J Bacteriol 2004 Jul;186(13):4142-51

HutZ is required for efficient heme utilization in Vibrio cholerae.

Wyckoff EE, Schmitt M, Wilks A, Payne SM

Wyckoff EE, Univ Texas, Sect Mol Genet & Microbiol, 1 Univ Stn A5000, Austin, TX 78712 USA Univ Texas, Sect Mol Genet & Microbiol, Austin, TX 78712 USA Univ Texas, Inst Cellular & Mol Biol, Austin, TX 78712 USA US FDA, Lab Bacterial Toxins, Div Bacterial Parasit & Allergen Prod, Ctr Biol Evaluat & Res, Bethesda, MD 20892 USA Univ Maryland, Sch Pharm, Dept Pharmaceut Sci, Baltimore, MD 21201 USA

Vibrio cholerae, the causative agent of cholera, requires iron for growth.
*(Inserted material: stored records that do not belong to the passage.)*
-- ==== Sys2Proof/Proofs/Sequencing.lean ====
section
/-! Sequencing operators (R199 to R204): the cases of their relation are the branches of their rules. -/

namespace Sys2Proof.Claims

open Sys2Proof.Machine

variable {s : State} {i : Instr} {v : View} {e : Effect}

/-- The marker that a punctuating operator makes, with a status, and the round counter after it (R189). -/
theorem makes_eq (l : Nat) (st : BitVec 8) : makes v l st = (withStatus (v.made l) st, v.afterMade l) := by
  unfold makes View.made View.afterMade
  split <;> simp [withStatus, marker]

theorem makes_zero (l : Nat) : makes v l 0#8 = (v.made l, v.afterMade l) := by
  unfold makes View.made View.afterMade
  split <;> rfl

/-! ## COUNT (R199) -/

section Count
variable {k hi : Int}

theorem countMore_iff (g : GArgs) (k hi : Int) : countMore g k hi = true ↔ inRange g k hi := by
  unfold countMore inRange countStep
  split <;> simp_all

/-- A COUNT that stands at a value goes on from it. -/
theorem ruleCount_of_countsAt (h : countsAt v k hi) : ruleCount v = countFrom v k hi := by
  obtain ⟨x, y, ha, hb, rfl, hst | ⟨hst, hx, hy, rfl⟩⟩ := h
  · simp only [ruleCount, ha, hb, hst]
  · simp [ruleCount, ha, hb, hst, plain_of_isData hx, plain_of_isData hy, not_isPoison_of_isData hx, not_isPoison_of_isData hy]

theorem countFrom_more (h : inRange v.g k hi) (hn : inRange v.g (nextValue v.g k) hi) : countFrom v k hi =
    .fires { emits := onBoth (.data (tyWrap v.g.ty k)), st := some (.count (some (nextValue v.g k))) } := by
  rw [← countMore_iff] at h hn
  unfold countFrom
  rw [if_pos h]
  exact if_pos hn

theorem countFrom_last (h : inRange v.g k hi) (hn : ¬ inRange v.g (nextValue v.g k) hi) : countFrom v k hi =
    .fires (if levelOf v.g = 0 then countDone v (onBoth (.data (tyWrap v.g.ty k))) .plain
      else { emits := onBoth (.data (tyWrap v.g.ty k)), st := some (.count none) }) := by
  rw [← countMore_iff] at h hn
  unfold countFrom
  rw [if_pos h]
  exact (if_neg hn).trans (apply_ite Firing.fires (levelOf v.g = 0) _ _).symm

theorem countEnd_made (hl : levelOf v.g ≠ 0) : countEnd v =
    .fires (countDone v (onBoth (makes v (levelOf v.g) 0#8).1) .plain (some (makes v (levelOf v.g) 0#8).2)) := by
  simp only [makes_zero]
  exact if_neg hl

theorem countFrom_empty (h : ¬ inRange v.g k hi) : countFrom v k hi =
    if levelOf v.g = 0 then .fires (countDone v [] .plain) else countEnd v := by
  rw [← countMore_iff] at h
  unfold countFrom
  rw [if_neg h]
  rfl

/-- A marker on an operand of an idle COUNT is joined with the other's (R187). -/
theorem ruleCount_joins {x y : Token} (hst : v.st = .plain) (ha : v.a = some x) (hb : v.b = some y)
    (hm : x.isMarker = true ∨ y.isMarker = true) :
    ruleCount v = v.join [.a, .b] fun m => { emits := onBoth m, round := some (passed v m) } := by
  simp [ruleCount, ha, hb, hst, hm]

theorem find_poison_pair {x y q : Token} (hq : [x, y].find? Token.isPoison = some q) :
    (x.isPoison = true ∨ y.isPoison = true) ∧ q = if x.isPoison then x else y := by
  cases hx : x.isPoison <;> cases hy : y.isPoison <;> simp_all

/-- Poison on an operand of an idle COUNT faults where its trap is on, and passes otherwise (R39, R187). -/
theorem ruleCount_poison {x y : Token} (hst : v.st = .plain) (ha : v.a = some x) (hb : v.b = some y) (hx : x.isMarker = false)
    (hy : y.isMarker = false) (hp : x.isPoison = true ∨ y.isPoison = true) : ruleCount v =
      if v.trapen.getLsbD 7 then v.fail [.a, .b] 0x30
      else if levelOf v.g = 0 then .fires (took v [.a, .b] (onBoth (if x.isPoison then x else y)))
      else .fires { emits := onBoth (if x.isPoison then x else y), st := some (.count none) } := by
  have hor : (x.isPoison || y.isPoison) = true := by simp [hp]
  have htook : took v [.a, .b] (onBoth (if x.isPoison then x else y)) =
      { takes := takeOne [.a, .b], emits := onBoth (if x.isPoison then x else y), data := v.dataOn [.a, .b], counted := true } := by
    obtain hp | hp := hp
    · exact took_counted (o := .a) (by simp) ha (.inr hp) ..
    · exact took_counted (o := .b) (by simp) hb (.inr hp) ..
  simp only [ruleCount, ha, hb, hst, hx, hy, hor, htook, Bool.or_false, Bool.false_eq_true, if_false, if_true, both_eq_onBoth]
  rfl

end Count

/-! ## MARK, MLIFT and ZIP (R200, R202, R204) -/

section Mark
variable {t : Token} {n : Nat}

theorem markState_of_markAt {pending : Bool} (h : markAt v n pending) : markState v = (n, pending) := by
  obtain h | ⟨h, rfl, rfl⟩ := h <;> simp [markState, h]

theorem markStatus_eq (g : GArgs) : markStatus g = markStat g := rfl

theorem ruleMark_passes (h : markAt v n false) (ha : v.a = some t) (ht : t.isMarker = false) : ruleMark v =
    .fires (took v [.a] (onBoth t) (some (if n + 1 ≥ v.g.bits 15 0 + 1 then .mark 0 true else .mark (n + 1) false))) := by
  cases t <;> simp_all [ruleMark, markState_of_markAt h] <;> split <;> rfl

theorem ruleMark_pending (h : v.st = .mark n true) (ha : v.a = some t) (ht : t.isMarker = false) : ruleMark v =
    .fires { emits := onBoth (makes v (levelOf v.g) (markStat v.g)).1, st := some (.mark 0 false)
             round := some (makes v (levelOf v.g) (markStat v.g)).2 } := by
  cases t <;> simp_all [ruleMark, markState_of_markAt (.inl h), makes_eq, levelOf, markStatus_eq]

theorem ruleMark_merges {l : BitVec 3} {r st : BitVec 8} (h : v.st = .mark n true) (ha : v.a = some (.marker l r st)) (hl : l.toNat < 4) :
    ruleMark v = .fires (took v [.a] (onBoth (makes v (max l.toNat (levelOf v.g)) (st ||| markStat v.g)).1) (some (.mark 0 false))
      (some (makes v (max l.toNat (levelOf v.g)) (st ||| markStat v.g)).2)) := by
  simp [ruleMark, markState_of_markAt (.inl h), ha, hl.not_ge, makes_eq, levelOf, markStatus_eq]

end Mark

theorem ruleMlift_passes {t : Token} (ha : v.a = some t) (ht : t.isMarker = false) : ruleMlift v = .fires (took v [.a] (onBoth t)) := by
  cases t <;> simp_all [ruleMlift]

theorem ruleZip_takes {t : Token} {turn taken : Nat} (h : zipAt v turn taken) (ht : v.head (zipOp turn) = some t) (hp : plain t) :
    ruleZip v = .fires (took v [zipOp turn] (onBoth t) (some (if taken + 1 ≥ v.g.bits 7 0 + 1
      then .zip (if turn + 1 ≥ (zipOps v).length then 0 else turn + 1) 0 else .zip turn (taken + 1)))) := by
  have hlen : (zipOps v).length = if v.fed.getLsbD 2 then 3 else 2 := by unfold zipOps; split <;> rfl
  rw [hlen]
  unfold zipOp at ht ⊢
  obtain hst | ⟨hst, rfl, rfl⟩ := h
  · simp [ruleZip, hst, ht, hp]
  · simp only [if_true] at ht
    simp [ruleZip, hst, ht, hp]

theorem ruleZip_inside {t : Token} {turn taken : Nat} (h : zipAt v turn taken) (hn : (turn, taken) ≠ (0, 0))
    (ht : v.head (zipOp turn) = some t) (hm : t.isMarker = true) : ruleZip v = v.fail [zipOp turn] 0x51 := by
  have hn : ¬ (turn = 0 ∧ taken = 0) := fun h => hn (Prod.ext h.1 h.2)
  obtain hst | ⟨-, h0, h1⟩ := h
  · unfold zipOp at ht ⊢
    simp [ruleZip, hst, ht, hm, hn]
  · exact absurd ⟨h0, h1⟩ hn

theorem zipOps_eq : zipOps v = .a :: .b :: if v.fed.getLsbD 2 then [.c] else [] := by
  unfold zipOps
  split <;> rfl

theorem ruleZip_joins {t : Token} (h : zipAt v 0 0) (ha : v.a = some t) (ht : t.isMarker = true) :
    ruleZip v = v.join (zipOps v) fun m => { emits := onBoth m } := by
  have ha : v.head .a = some t := ha
  rw [zipOps_eq]
  obtain hst | ⟨hst, -⟩ := h <;> simp [ruleZip, hst, ha, ht]

/-- Where the operands of a ZIP all hold tokens, operand a holds the first of them. -/
theorem zipOps_head {hs : List Token} (h : (zipOps v).map v.head = hs.map some) : ∃ t ts, hs = t :: ts ∧ v.a = some t := by
  rw [zipOps_eq] at h
  cases hs with
  | nil => simp at h
  | cons t ts => exact ⟨t, ts, rfl, (List.cons.inj h).1⟩

/-- Each firing of R199 to R204 is the outcome of its operator's rule. -/
theorem SequencesTo.firesAs (h : SequencesTo i v e) : FiresAs s i v (.fires e) := by
  cases h with
  | countMarkers hst ha hb hx hy hj =>
    exact ⟨ruleCount, (ruleCount_joins hst ha hb (.inl hx)).trans
      (join_fires (by simp [View.head, ha, hb]) (by simp [hx, hy]) hj), rfl⟩
  | countValue h hk hn => exact ⟨ruleCount, (ruleCount_of_countsAt h).trans (countFrom_more hk hn), rfl⟩
  | countLast h hk hn hl => exact ⟨ruleCount, by rw [ruleCount_of_countsAt h, countFrom_last hk hn, if_neg hl], rfl⟩
  | countLastBare h hk hn hl => exact ⟨ruleCount, by rw [ruleCount_of_countsAt h, countFrom_last hk hn, if_pos hl], rfl⟩
  | countEmpty h hk hl =>
    exact ⟨ruleCount, by rw [ruleCount_of_countsAt h, countFrom_empty hk, if_neg hl, countEnd_made hl], rfl⟩
  | countEmptyBare h hk hl => exact ⟨ruleCount, by rw [ruleCount_of_countsAt h, countFrom_empty hk, if_pos hl], rfl⟩
  | countMarker ha hb hst hl =>
    exact ⟨ruleCount, by simp only [ruleCount, ha, hb, hst, countEnd_made hl], rfl⟩
  | countPoison hst ha hb hx hy ht hq hl =>
    obtain ⟨hp, rfl⟩ := find_poison_pair hq
    exact ⟨ruleCount, by rw [ruleCount_poison hst ha hb hx hy hp, if_neg (ne_true_of_eq_false ht), if_neg hl], rfl⟩
  | countPoisonBare hst ha hb hx hy ht hq hl =>
    obtain ⟨hp, rfl⟩ := find_poison_pair hq
    exact ⟨ruleCount, by rw [ruleCount_poison hst ha hb hx hy hp, if_neg (ne_true_of_eq_false ht), if_pos hl], rfl⟩
  | markPass h ha ht => exact ⟨ruleMark, ruleMark_passes h ha ht, rfl⟩
  | markMarker h ha hm =>
    obtain ⟨l, r, st, rfl⟩ := exists_marker hm
    exact ⟨ruleMark, by simp [ruleMark, markState_of_markAt h, ha, levelOf], rfl⟩
  | markPending h ha ht => exact ⟨ruleMark, ruleMark_pending h ha ht, rfl⟩
  | markMerges h ha hl => exact ⟨ruleMark, ruleMark_merges h ha hl, rfl⟩
  | markMergesRound h ha hl =>
    exact ⟨ruleMark, by simp [ruleMark, markState_of_markAt (.inl h), ha, hl, levelOf, markStatus_eq], rfl⟩
  | mstripDrop ha hm hl => exact ⟨ruleMstrip, by simp [ruleMstrip, ha, hm, hl], rfl⟩
  | mstripPass ha ht =>
    refine ⟨ruleMstrip, ?_, rfl⟩
    obtain ht | ht := ht <;> simp [ruleMstrip, ha, ht]
  | mliftUp ha hl h4 hd => exact ⟨ruleMlift, by simp [ruleMlift, ha, hl, h4, hd], rfl⟩
  | mliftKeep ha hl h =>
    have hn : ¬ (v.g.bits 5 3 ≥ 4 ∧ v.g.bits 2 0 < 4) := by omega
    exact ⟨ruleMlift, by simp only [ruleMlift, ha, hl, if_true, if_neg hn, go_eq_took, both_eq_onBoth, afterPassed_eq], rfl⟩
  | mliftOther ha hm hl =>
    obtain ⟨l, r, st, rfl⟩ := exists_marker hm
    exact ⟨ruleMlift, by simp_all [ruleMlift], rfl⟩
  | mliftPass ha ht => exact ⟨ruleMlift, ruleMlift_passes ha ht, rfl⟩
  | mtest ha => exact ⟨ruleMtest, by simp [ruleMtest, ha, predWord], rfl⟩
  | zipMarkers h hh hm hj =>
    obtain ⟨t, ts, rfl, ha⟩ := zipOps_head hh
    have ht : t.isMarker = true := List.all_eq_true.1 hm t List.mem_cons_self
    exact ⟨ruleZip, (ruleZip_joins h ha ht).trans (join_fires hh hm hj), rfl⟩
  | zipMore h ht hp hn => exact ⟨ruleZip, by rw [ruleZip_takes h ht hp, if_neg (by omega)], rfl⟩
  | zipTurn h ht hp hn => exact ⟨ruleZip, by rw [ruleZip_takes h ht hp, if_pos hn], rfl⟩

end Sys2Proof.Claims
end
One mechanism by which it acquires iron is the uptake of heme, and several heme utilization genes have been identified in V. cholerae. These include three distinct outer membrane receptors, two TonB systems, and an apparent ABC transporter to transfer heme across the inner membrane. However, little is known about the fate of the heme after it enters the cell. In this report we show that a novel heme utilization protein, HutZ, is required for optimal heme utilization. hutZ (open reading frame [ORF] VCA0907) is encoded with two other genes, hutW (ORF VCA0909) and hutX (ORF VCA0908), in an operon divergently transcribed from the tonB1 operon. A hutZ mutant grew poorly when heme was provided as the sole source of iron, and the poor growth was likely due to the failure to use heme efficiently as a source of iron, rather than to heme toxicity. Heme oxygenase mutants of both Corynebacterium diphtheriae and C. ulcerans fail to use heme as an iron source. When the hutWXZ genes were expressed in the heme oxygenase mutants, growth on heme was restored, and hutZ was required for this effect. Biochemical characterization indicated that HutZ binds heme with high efficiency; however, no heme oxygenase activity was detected for this protein. HutZ may act as a heme storage protein, and it may also function as a shuttle protein that increases the efficiency of heme trafficking from the membrane to heme-containing proteins.